Les tests montrent que dans ces conditions, le taux de réussite peut descendre autour de 85 à 90 %, ce qui reste acceptable mais moins impressionnant. Cela souligne l’importance d’un enregistrement précis des empreintes dès le départ.
Au-delà du confort, la question de la sécurité reste centrale. Le Galaxy S24 utilise un capteur ultrasonique capable de cartographier le doigt en profondeur. Cette approche ajoute une couche de protection supplémentaire face aux tentatives de reproduction.
Les probabilités de fausse reconnaissance restent extrêmement faibles, souvent estimées à 1 sur 50 000. Ce niveau est suffisant pour sécuriser l’accès au smartphone, mais aussi pour valider des actions sensibles comme les paiements ou l’accès aux applications bancaires.
Autre point important : les données biométriques sont stockées dans un espace isolé du reste du système. Cela réduit fortement les risques d’accès non autorisé, même en cas de tentative d’intrusion logicielle.
Dans la pratique, le capteur fonctionne parfaitement avec les services de paiement mobile. La validation est rapide et ne nécessite pas de répétition.

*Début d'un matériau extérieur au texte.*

-- ==== Sys2Proof/Machine/Reactive.lean ====
section
/-! DEFINITION. The instructions of a reactive domain: EMIT, SIGTST, BSIG, RETRACT, PAUSE, ZRD, ZWR and SIGPRE (R210-R215).
What the domain's home does stands in `Machine/Instants.lean`. -/

namespace Sys2Proof.Machine

/-- The signal that an operand names, in the executing member's domain: the pool kind, the context, then the declaration's
group (R202, R210, R355). -/
def M.signal (idx : BitVec 16) : M (Group × Member × Nat) := do
  let w ← M.check ((← get).myLaunch.word 6 idx.toNat)
  let (g, m) ← M.domain (·.reactive)
  M.trapIf (wbits w 63 48 != g.gid) (.operand 0 (idx.setWidth 64))
  pure (g, m, wbits w 47 40)

/-- The may-emit set held at a member's core changed (R213). -/
def State.modMine (s : State) (g : Group) (m : Member) (f : BitVec 256 → BitVec 256) : State :=
  s.modGroup g.launch g.gid (fun g => g.modMember m.idx (fun m => { m with mine := f m.mine }))

/-- A signal set without one signal. -/
def without (n : Nat) : BitVec 256 := ~~~BitVec.ofNat 256 (2 ^ n)

/-- `EMIT` (R211). -/
def execEmit (idx : BitVec 16) (a : Reg) (s : State) : Out :=
  M.run (do
    let (g, m, n) ← M.signal idx
    M.trapIf (!m.mine.getLsbD n) (.operand 0 (BitVec.ofNat 64 n))
    M.outgoing
    modify (·.report g (.emit g.launch g.gid m.idx n ((s.x a).setWidth 32)))
    M.synced 12) s

/-- `RETRACT` (R213). -/
def execRetract (idx : BitVec 16) (s : State) : Out :=
  M.run (do
    let (g, m, n) ← M.signal idx
    if m.mine.getLsbD n then do
      M.outgoing
      modify (fun s => (s.modMine g m (· &&& without n)).report g (.retract g.launch g.gid m.idx n))
    M.synced 12) s

/-- The status of a signal once it has resolved at the member's core: PRESENT or not. A test that finds it UNKNOWN reports
that it blocks, once, and once more after a restore (R212, R315, R322). -/
def M.status (idx : BitVec 16) : M Bool := do
  let (g, m, n) ← M.signal idx
  match m.sees.find? (fun x => x.1 == n) with
  | some x => pure x.2
  | none => do
    if (← get).me.unreported then do
      M.outgoing
      modify (fun s => ((s.report g (.blockSig g.launch g.gid m.idx n)).noteWait (.signal idx.toNat)).leftCore)
    throw (.block (.signal idx.toNat))

/-- `SIGTST` (R212). -/
def execSigtst (d : Reg) (idx : BitVec 16) (s : State) : Out :=
  M.run (do
    let p ← M.status idx
    modify (·.setX d (if p then 1 else 2))
    M.synced 12) s

/-- `BSIG` (R212). -/
def execBsig (abs : Bool) (idx disp : BitVec 16) (s : State) : Out :=
  M.run (do
    let p ← M.status idx
    if p != abs then do
      M.target (dispTo s disp)
      modify (·.bumpAll)
      M.doneTo (dispTo s disp)
    else M.synced 12) s

/-- `PAUSE` (R214): its answer is the resumption. -/
def execPause (s : State) : Out :=
  M.run (do
    let (g, m) ← M.domain (·.reactive)
    if (← get).asking then do let _ ← M.final .instant
    else do
      M.outgoing
      modify (·.modMine g m (fun _ => 0))
      let _ ← M.post true .instant (fun _ s => s.report g (.pause g.launch g.gid m.idx))
    M.synced 12) s

/-- `ZRD` (R215): the committed half. -/
def execZrd (d : Reg) (a : Reg3) (s : State) : Out :=
  .next ((s.setX d (s.me.zc.get a.toFin)).retire 12)

/-- A delay register written: the pending half and its mark in a domain, both halves outside (R215, R321). -/
def Strand.setZ (c : Strand) (d : Reg3) (v : W64) (inDomain : Bool) : Strand :=
  if inDomain then { c with zp := c.zp.set d.toNat v d.isLt, zw := c.zw.set d.toNat true d.isLt }
  else { c with zp := c.zp.set d.toNat v d.isLt, zc := c.zc.set d.toNat v d.isLt }

/-- The executing strand is a member of a reactive domain. -/
def State.inDomain (s : State) : Bool := (s.flaggedOf s.me.id).any (·.1.reactive)

/-- `ZWR` (R215). -/
def execZwr (d : Reg3) (a : Reg) (s : State) : Out :=
  .next ((s.modMe (·.setZ d (s.x a) s.inDomain)).retire 12)

/-- What SIGPRE reads of a signal (R215). -/
def Signal.prev (x : Signal) : W64 := BitVec.ofNat 64 (x.prevVal.toNat + (if x.prevPresent then 2 ^ 32 else 0))

/-- `SIGPRE` (R215). (DEDUCED, log entry 47) -/
def execSigpre (d : Reg) (idx : BitVec 16) (s : State) : Out :=
  M.run (do
    let (g, _, n) ← M.signal idx
    modify (·.setX d ((g.signal? n).elim 0 Signal.prev))
    M.retire 12) s

/-- The marked pending halves committed (R320 step 2, R321). -/
def Strand.commitZ (c : Strand) : Strand :=
  { c with zc := Vector.ofFn (fun i => if c.zw.get i then c.zp.get i else c.zc.get i), zw := Vector.replicate 8 false }

end Sys2Proof.Machine
end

Cette stabilité est essentielle, car elle conditionne la confiance accordée au smartphone pour des opérations financières. Sur ce point, le S24 atteint un niveau solide, comparable aux meilleures solutions actuelles.
Un élément souvent négligé peut pourtant perturber l’expérience : la protection d’écran. Verre trempé ou film plastique, tous les accessoires ne réagissent pas de la même manière avec le capteur.
Sur le Galaxy S24, la compatibilité s’améliore, mais reste dépendante de la qualité du produit utilisé. Un verre trop épais peut ralentir la détection ou provoquer des échecs répétés.
Dans certains cas, l’utilisateur doit réenregistrer ses empreintes après l’installation d’une protection. Ce simple ajustement permet de retrouver une bonne précision.
Les films fins spécialement conçus pour les capteurs ultrasoniques donnent les meilleurs résultats. Ils permettent de conserver une vitesse proche de celle d’un écran nu.
À l’inverse, certains verres standards peuvent dégrader fortement la reconnaissance. Ce point peut sembler secondaire, mais il influence directement l’expérience quotidienne.